Stored data
theorem Reader.readBits_alike (n : Nat) {r t : Reader} (h : r.forgetChunks = t.forgetChunks) :
    (r.readBits n).Alike (t.readBits n) := by
  induction n generalizing r t with
  | zero => exact .ok 0 h
  | succ n ih => exact (Reader.readBit_alike h).bind fun b _ _ h => (ih h).bind fun v _ _ h => .ok _ h

theorem Reader.readBytes_alike (n : Nat) {r t : Reader} (h : r.forgetChunks = t.forgetChunks) :
    (r.readBytes n).Alike (t.readBytes n) := by
  induction n generalizing r t with
  | zero => exact .ok [] h
  | succ n ih => exact (Reader.fetchByte_alike h).bind fun b _ _ h => (ih h).bind fun bs _ _ h => .ok _ h

theorem Reader.readWord_alike (n : Nat) {r t : Reader} (h : r.forgetChunks = t.forgetChunks) :
    (r.readWord n).Alike (t.readWord n) := (Reader.readBytes_alike n h).bind fun _ _ _ h => .ok _ h

theorem Reader.readLens_alike (n : Nat) {r t : Reader} (h : r.forgetChunks = t.forgetChunks) :
    (r.readLens n).Alike (t.readLens n) := by
  induction n generalizing r t with
  | zero => exact .ok [] h
  | succ n ih => exact (Reader.readBits_alike 3 h).bind fun v _ _ h => (ih h).bind fun vs _ _ h => .ok _ h

theorem Reader.accumulate_alike (k : Nat) {r t : Reader} (h : r.forgetChunks = t.forgetChunks) :
    (r.accumulate k).Alike (t.accumulate k) := by
  induction k generalizing r t with
  | zero => exact .ok () h
  | succ k ih =>
    exact (Reader.readBit_alike h).bind fun b _ _ h => ih (congrArg
      (fun x : Reader => { x with mv := x.mv ||| (BitVec.ofNat 15 b.toNat <<< x.mhave.toNat), mhave := x.mhave + 1 }) h)

theorem Reader.scanTable_alike (es : List HuffEntry) {r t : Reader} (h : r.forgetChunks = t.forgetChunks) :
    (r.scanTable es).Alike (t.scanTable es) := by
  induction es generalizing r t with
  | nil => exact .raise .noMatch h
  | cons e es ih =>
    have hm : r.mhave = t.mhave := (congrArg Reader.mhave h :)
    unfold Reader.scanTable
    rw [hm]
    refine (Reader.accumulate_alike _ h).bind fun _ x y h => ?_
    have hv : x.mv = y.mv := (congrArg Reader.mv h :)
    rw [hv]
    split
    · exact .ok _ h
    · exact ih h

theorem Reader.matchSymbol_alike (es : List HuffEntry) {r t : Reader} (h : r.forgetChunks = t.forgetChunks) :
    (r.matchSymbol es).Alike (t.matchSymbol es) :=
  Reader.scanTable_alike es (congrArg (fun x : Reader => { x with mv := 0, mhave := 0 }) h)

theorem Reader.readSymbol_alike (es : List HuffEntry) {r t : Reader} (h : r.forgetChunks = t.forgetChunks) :
    (r.readSymbol es).Alike (t.readSymbol es) := (Reader.matchSymbol_alike es h).bind fun _ _ _ h => .ok _ h

end Sys2Proof.Machine
end

section
/-!
No step sees where the chunks are cut (R167). A meaning that reads nothing commutes with `forgetChunks`; one that
reads goes on alike after a read that answered alike.
-/

namespace Sys2Proof.Machine

/-! ## Answers of a meaning -/

/-- An answer, its next state without chunk boundaries. -/
def forgetAnswer : Out → Out
  | .next t => .next t.forgetChunks
  | .fault r => .fault r
  | .refused r => .refused r

/-- The step ended with `E_IO_CHUNK`. -/
def RanOutOfChunks (o : Out) : Prop := ∃ t, o = .next t ∧ t.session.result = 0x11

/-- Two answers that differ in chunk boundaries only, or one of which is that there is no chunk. -/
def AlikeAnswers (o p : Out) : Prop := RanOutOfChunks o ∨ RanOutOfChunks p ∨ forgetAnswer o = forgetAnswer p

theorem RanOutOfChunks.raise (s : State) : RanOutOfChunks (raiseErr .ioChunk s) := ⟨_, rfl, rfl⟩

theorem AlikeAnswers.next {t v : State} (h : t.forgetChunks = v.forgetChunks) : AlikeAnswers (.next t) (.next v) :=
  .inr (.inr (congrArg Host.Outcome.next h))

theorem AlikeAnswers.refused (r : Refusal) : AlikeAnswers (.refused r) (.refused r) := .inr (.inr rfl)

/-- A meaning that commutes with forgetting the chunk boundaries does not depend on them. -/
theorem AlikeAnswers.of_commutes {f : State → Out} (hf : ∀ s, forgetAnswer (f s) = f s.forgetChunks) {s u : State}
    (h : s.forgetChunks = u.forgetChunks) : AlikeAnswers (f s) (f u) := .inr (.inr (by rw [hf, hf, h]))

### WORK TO COMPLETE
Take the records shown above and output them again exactly.

### ANSWER SECTION
theorem Reader.readBits_alike (n : Nat) {r t : Reader} (h : r.forgetChunks = t.forgetChunks) :
    (r.readBits n).Alike (t.readBits n) := by
  induction n generalizing r t with
  | zero => exact .ok 0 h
  | succ n ih => exact (Reader.readBit_alike h).bind fun b _ _ h => (ih h).bind fun v _ _ h => .ok _ h

theorem Reader.readBytes_alike (n : Nat) {r t : Reader} (h : r.forgetChunks = t.forgetChunks) :
    (r.readBytes n).Alike (t.readBytes n) := by
  induction n generalizing r t with
  | zero => exact .ok [] h
  | succ n ih => exact (Reader.fetchByte_alike h).bind fun b _ _ h => (ih h).bind fun bs _ _ h => .ok _ h

theorem Reader.readWord_alike (n : Nat) {r t : Reader} (h : r.forgetChunks = t.forgetChunks) :
    (r.readWord n).Alike (t.readWord n) := (Reader.readBytes_alike n h).bind fun _ _ _ h => .ok _ h

theorem Reader.readLens_alike (n : Nat) {r t : Reader} (h : r.forgetChunks = t.forgetChunks) :
    (r.readLens n).Alike (t.readLens n) := by
  induction n generalizing r t with
  | zero => exact .ok [] h
  | succ n ih => exact (Reader.readBits_alike 3 h).bind fun v _ _ h => (ih h).bind fun vs _ _ h => .ok _ h

theorem Reader.accumulate_alike (k : Nat) {r t : Reader} (h : r.forgetChunks = t.forgetChunks) :
    (r.accumulate k).Alike (t.accumulate k) := by
  induction k generalizing r t with
  | zero => exact .ok () h
  | succ k ih =>
    exact (Reader.readBit_alike h).bind fun b _ _ h => ih (congrArg
      (fun x : Reader => { x with mv := x.mv ||| (BitVec.ofNat 15 b.toNat <<< x.mhave.toNat), mhave := x.mhave + 1 }) h)

theorem Reader.scanTable_alike (es : List HuffEntry) {r t : Reader} (h : r.forgetChunks = t.forgetChunks) :
    (r.scanTable es).Alike (t.scanTable es) := by
  induction es generalizing r t with
  | nil => exact .raise .noMatch h
  | cons e es ih =>
    have hm : r.mhave = t.mhave := (congrArg Reader.mhave h :)
    unfold Reader.scanTable
    rw [hm]
    refine (Reader.accumulate_alike _ h).bind fun _ x y h => ?_
    have hv : x.mv = y.mv := (congrArg Reader.mv h :)
    rw [hv]
    split
    · exact .ok _ h
    · exact ih h

theorem Reader.matchSymbol_alike (es : List HuffEntry) {r t : Reader} (h : r.forgetChunks = t.forgetChunks) :
    (r.matchSymbol es).Alike (t.matchSymbol es) :=
  Reader.scanTable_alike es (congrArg (fun x : Reader => { x with mv := 0, mhave := 0 }) h)

theorem Reader.readSymbol_alike (es : List HuffEntry) {r t : Reader} (h : r.forgetChunks = t.forgetChunks) :
    (r.readSymbol es).Alike (t.readSymbol es) := (Reader.matchSymbol_alike es h).bind fun _ _ _ h => .ok _ h

end Sys2Proof.Machine
end

section
/-!
No step sees where the chunks are cut (R167). A meaning that reads nothing commutes with `forgetChunks`; one that
reads goes on alike after a read that answered alike.
-/

namespace Sys2Proof.Machine

/-! ## Answers of a meaning -/

/-- An answer, its next state without chunk boundaries. -/
def forgetAnswer : Out → Out
  | .next t => .next t.forgetChunks
  | .fault r => .fault r
  | .refused r => .refused r

/-- The step ended with `E_IO_CHUNK`. -/
def RanOutOfChunks (o : Out) : Prop := ∃ t, o = .next t ∧ t.session.result = 0x11

/-- Two answers that differ in chunk boundaries only, or one of which is that there is no chunk. -/
def AlikeAnswers (o p : Out) : Prop := RanOutOfChunks o ∨ RanOutOfChunks p ∨ forgetAnswer o = forgetAnswer p

theorem RanOutOfChunks.raise (s : State) : RanOutOfChunks (raiseErr .ioChunk s) := ⟨_, rfl, rfl⟩

theorem AlikeAnswers.next {t v : State} (h : t.forgetChunks = v.forgetChunks) : AlikeAnswers (.next t) (.next v) :=
  .inr (.inr (congrArg Host.Outcome.next h))

theorem AlikeAnswers.refused (r : Refusal) : AlikeAnswers (.refused r) (.refused r) := .inr (.inr rfl)

/-- A meaning that commutes with forgetting the chunk boundaries does not depend on them. -/
theorem AlikeAnswers.of_commutes {f : State → Out} (hf : ∀ s, forgetAnswer (f s) = f s.forgetChunks) {s u : State}
    (h : s.forgetChunks = u.forgetChunks) : AlikeAnswers (f s) (f u) := .inr (.inr (by rw [hf, hf, h]))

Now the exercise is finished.